Пришлось подождать, пока выровняется дыхание. Потом, дрожа от омерзения, он снова нырнул под грузовик. Главное было — не спешить, словно нормально работаешь где-нибудь в гараже. Спешка ничего не даст.
Металлические детали, резина колес — все, к чему он прикасался, было одинаково липким, и на ощупь почти не различалось. Ничего нельзя было опознать наверняка, не за что было ухватиться. Когда он вынырнул, чтобы перевести дух, полагая, что крепко зажал узел троса между дисками, трос остался в его руках, едва он за него потянул. Ему пришлось дважды все начинать сначала, и оба раза без толку. Перед третьей попыткой Жерар решил пять минут передохнуть.

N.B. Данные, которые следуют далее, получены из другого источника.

-- ==== Sys2Proof/Tests/Slice0.lean ====
section
/-!
SUPPORT. Tests of this author: worked examples of the spec, the smoke tests of WellFormed, and for every premise of a
statement a state and operands that meet it (`wit_<statement>_<clause>`).
-/
namespace Sys2Proof.Tests

open Sys2Proof.Machine

set_option Elab.async false

/-- A state with one port at lane `p`. -/
def withPort (p : Nat) (x : Port) : State := { State.reset with ports := [(p, x)] }

/-- A formed native port of one lane in bring-up step `n`. -/
def bringPort (n : Nat) : Port := { Port.none with formed := true, st := .bringup, step := n }

/-- A native port that is UP. -/
def upPort : Port := { Port.none with formed := true, st := .up, step := 7, rxOn := true }

/-- A state with one register that differs from its Reset value. -/
def withReg (a : Nat) (v : U64) : State := { State.reset with regs := [(a, v)] }

/-- A WRITE to FID 2, with its e2e_crc. -/
def hopPkt : Packet :=
  let p := rawPacket 1 ptWrite vcReq 2 7 0 none []
  { p with crc := e2eCrc p }

/-- An MGMT request that reads, and one that writes, a register of the route page. -/
def mgmtPkt : Packet :=
  let p := rawPacket 1 ptMgmt vcMgt 0 7 (pgRoute + 0x28) none []
  { p with crc := e2eCrc p }

def mgmtPktW : Packet :=
  let p := rawPacket 1 ptMgmt vcMgt 0 7 (pgRoute + 0x28) none (leBytes 8 1)
  { p with crc := e2eCrc p }

/-- A packet delivered through port `u`, and one that came through unit `u` and waits on a VC, with its buffers. -/
def inP (u : Nat) (p : Packet) : InPkt :=
  { port := u, pkt := p, buf := none, org := .none, held := false, seq := 0, pool := none, frame := 0, tc := 0 }
def wtOf (u vc : Nat) (p : Packet) (bs : List Nat) : Waiting :=
  { unit := u, vc := vc, load := .jfp p, landed := false, org := .none, credits := 1, bufs := bs, frame := 0, tc := 0, spots := [] }

/-- A result for FID 2 and its header as it waits, and a long-reach port and an Ethernet-mode port that have a packet to send. -/
def resBlk : ResultBlk := ⟨⟨0, 0, 0, 0⟩, 0, 1, .dense, [], Census.zero, 0, 0, Latch.zero⟩
def resHdr : Packet := { rawPacket 1 ptCresult vcCdn 2 0 0 (some (statusExt ⟨0, 0, 0, 0⟩ 0 0 0 0 0)) [] with src := 1 }
def resW : Waiting :=
  { unit := repGrp, vc := vcCdn, load := .result resHdr resBlk none, landed := false, org := .none, credits := 0, bufs := [],
    frame := 0, tc := 0, spots := [] }
def longPort : Port :=
  { upPort with longReach := true, rtt := 60, replayPg := some (0, 15), landPg := some (15, 15), gTx := List.replicate 7 65,
                egress := [⟨.jfp hopPkt, 0, 0, .none, [], 1024⟩] }
def longSt : State := withPort 0 longPort
def ethPort : Port := { upPort with eth := true, egress := [⟨.eth ⟨1, 2, none, 0x800, [], true⟩, 0, 0, .bridge 0, [], 1024⟩] }
def ethSt : State := withPort 0 ethPort
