-- ==== Sys2Proof/Config.lean ====
section
/-! DEFINITION. What an implementation of the block fixes: the open parameters of 00_scope.md R9 as one structure of
plain data, and the one free value of R10. A parameter has no value here: the reference values stand in
Decode.lean, and every statement about a state holds for every value of its `cfg`. -/

namespace Sys2Proof

/-- The mnemonics of 30_encoding.md R80. The numbering of the constructors means nothing; opcode bytes come from
`Config.opcodes`. -/
inductive Mnemonic where
  | add | sub | mul | and | or | xor | addi | subi | muli
  | andi | ori | xori | not | shl | shr | fadd | fsub | fmul
  | fdiv | seti | cmp | fcmp | cmpi | b | beq | bne | bgt
  | blt | bge | ble | bl | beql | bnel | bgtl | bltl | bgel
  | blel | blr | beqlr | bnelr | bgtlr | bltlr | bgelr | blelr | mflr
  | mtlr | ldb | ldh | ldw | stb | sth | stw | syscall
deriving DecidableEq, Repr

/-- The two extensions of R9 (`IMM8_EXT`, `LOAD_EXT`). -/
inductive Ext where
  | zero | sign
deriving DecidableEq, Repr

/-- `SHR_KIND` of R9. -/
inductive ShiftKind where
  | logical | arithmetic
deriving DecidableEq, Repr

/-- The compare flags GreaterThan, LessThan and Equal (10_state.md R28), held as three booleans as R29 allows. -/
structure Flags where
  gt : Bool
  lt : Bool
  eq : Bool
deriving DecidableEq, Repr

/-- `SYSK`: the byte value of each syscall kind (30_encoding.md R84, D26). -/
structure SysKinds where
  print : Byte
  iprint : Byte
  fprint : Byte
  qmb : Byte
  halt : Byte
deriving DecidableEq, Repr

/-- The five kind values, in the order of R84. -/
def SysKinds.all (k : SysKinds) : List Byte := [k.print, k.iprint, k.fprint, k.qmb, k.halt]

/-- The parameters the source leaves open (00_scope.md R9). `FLOAT_FMT` is the host's text format and has no place in
the block (D27). -/
structure Config where
  /-- `MEM_SIZE`, in bytes (D32). -/
  memSize : Nat
  /-- `OPC`, read backwards: the mnemonic whose opcode is `k` stands at index `k`. Its length is `OPCODE_COUNT`, and
  the conditional mnemonics in it are those of `CONDS` (R80 to R82; D2, D3, D5). -/
  opcodes : List Mnemonic
  /-- `SYSK` (D26). -/
  kinds : SysKinds
  /-- `IMM8_EXT` (D9). -/
  imm8Ext : Ext
  /-- `SHR_KIND` (D10). -/
  shrKind : ShiftKind
  /-- `CMP_SIGNED` (D12). -/
  cmpSigned : Bool
  /-- `FCMP_UNORDERED`, the flags after `FCMP` with a NaN (D14). -/
  fcmpUnordered : Flags
  /-- `LOAD_EXT` (D15). -/
  loadExt : Ext
  /-- `LINK_IF_NOT_TAKEN` (D20). -/
  linkIfNotTaken : Bool
  /-- `R0_INIT`, the reset value of `x[0]` (D30). -/
  r0Init : Word
  /-- `INIT_DATA`, the data region at reset as (address, byte) pairs; an address not listed holds zero (D31). -/
  initData : List Host.Cell
deriving DecidableEq, Repr

/-- What the spec asks of the parameters: `OPC` is a bijection from the live mnemonics onto `0 .. OPCODE_COUNT-1`, an
opcode fits its byte (R68, R80), and the five syscall kinds have different values (R84). -/
abbrev Config.wf (c : Config) : Prop :=
  c.opcodes.Nodup ∧ c.opcodes.length ≤ 256 ∧ c.kinds.all.Nodup

/-- DESIGN CHOICE (log 8). The draws of R10, one word per draw: nothing constrains it, so a claim proved about the
model holds whatever each draw gives. Safe. -/
opaque Config.draw : Nat → BitVec 32

end Sys2Proof
end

Солнце уже высоко стояло в безоблачном небе Над поверхностью нефтяной лужи показались дрожащие струйки нагретого воздуха. Штурмер дошел до кабины, наклонился над щитком приборов, чтобы посмотреть, который час. Четверть девятого. С каждой минутой опасность возрастала. Он решил не делать передышки и вновь принялся за работу, не обращая внимания на стоны Джонни, раны которого начали гноиться под лучами солнца.
На третий раз получилось. И тут же он сообразил, как с первой попытки закрепить трос с другой стороны. Через десять минут и эта часть работы была сделана. Осталось лишь вбить ломы. Точно по оси, говорил Джонни, — конечно, по оси, — по той линии, что идет через сочленения дисков сдвоенных ведущих колес. Это было несложно: на грузовиках такого типа задний мост немного шире переднего.

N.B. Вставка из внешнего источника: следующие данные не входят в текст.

-- ==== Sys2Proof/Machine/Flags.lean ====
section
/-! DEFINITION. What the compares write (42_set_compare.md R141 to R144) and what the conditional branches test
(43_branch.md R150). No other instruction touches the flags (10_state.md R28, R29). -/

namespace Sys2Proof.Machine

/-- Recompute all three flags from the order of two integers (R141). -/
def flagsOfOrder (l r : Int) : Flags := ⟨decide (r < l), decide (l < r), decide (l = r)⟩

/-- The flags of an integer compare, signed or unsigned (R142, D12). -/
def intFlags (signed : Bool) (l r : Word) : Flags :=
  if signed then flagsOfOrder l.toInt r.toInt else flagsOfOrder l.toNat r.toNat

/-- The flags of a float compare (R143): those of the binary32 order, or `FCMP_UNORDERED` with a NaN (D14). -/
def floatFlags (c : Config) (l r : Word) : Flags :=
  match floatKey (floatClass l), floatKey (floatClass r) with
  | some a, some b => flagsOfOrder a b
  | _, _ => c.fcmpUnordered

/-- The reference condition set `CONDS` (R82, R150, D5). -/
inductive Cond where
  | eq | ne | gt | lt | ge | le
deriving DecidableEq, Repr

/-- The predicates of R150; GE and LE are written over the set flags. -/
def Cond.holds (c : Cond) (f : Flags) : Bool :=
  match c with
  | .eq => f.eq
  | .ne => !f.eq
  | .gt => f.gt
  | .lt => f.lt
  | .ge => f.gt || f.eq
  | .le => f.lt || f.eq

end Sys2Proof.Machine
end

Вбить лом в одиночку тоже оказалось вполне под силу бывшему золотоискателю. Штурмер вырыл киркой ямку, точно определив ее положение тросом: в натянутом положении трос не должен был задевать ни внутреннего, ни внешнего баллона заднего колеса.
Затем он вставил железный стержень вертикально в приготовленную для него воронку, укрепил лом камнями. Теперь оставалось только загнать его поглубже.
Глухие удары кувалды разбудили Джонни. С упреком посмотрел он на своего приятеля, зная, что звать его бесполезно: Жерар даже не ответит, не прервет работы. Потом он увидел свою рану. Опухоль росла, боль разлилась уже до паха. Он пощупал. Там вздулся большой болезненный узел. Джонни пришел в ужас. Он не думал, что это пойдет так быстро Напрягая все мышцы, попытался подняться, но только закричал от боли и понял, насколько он слаб: из горла его вырвался даже не крик, а писк новорожденного.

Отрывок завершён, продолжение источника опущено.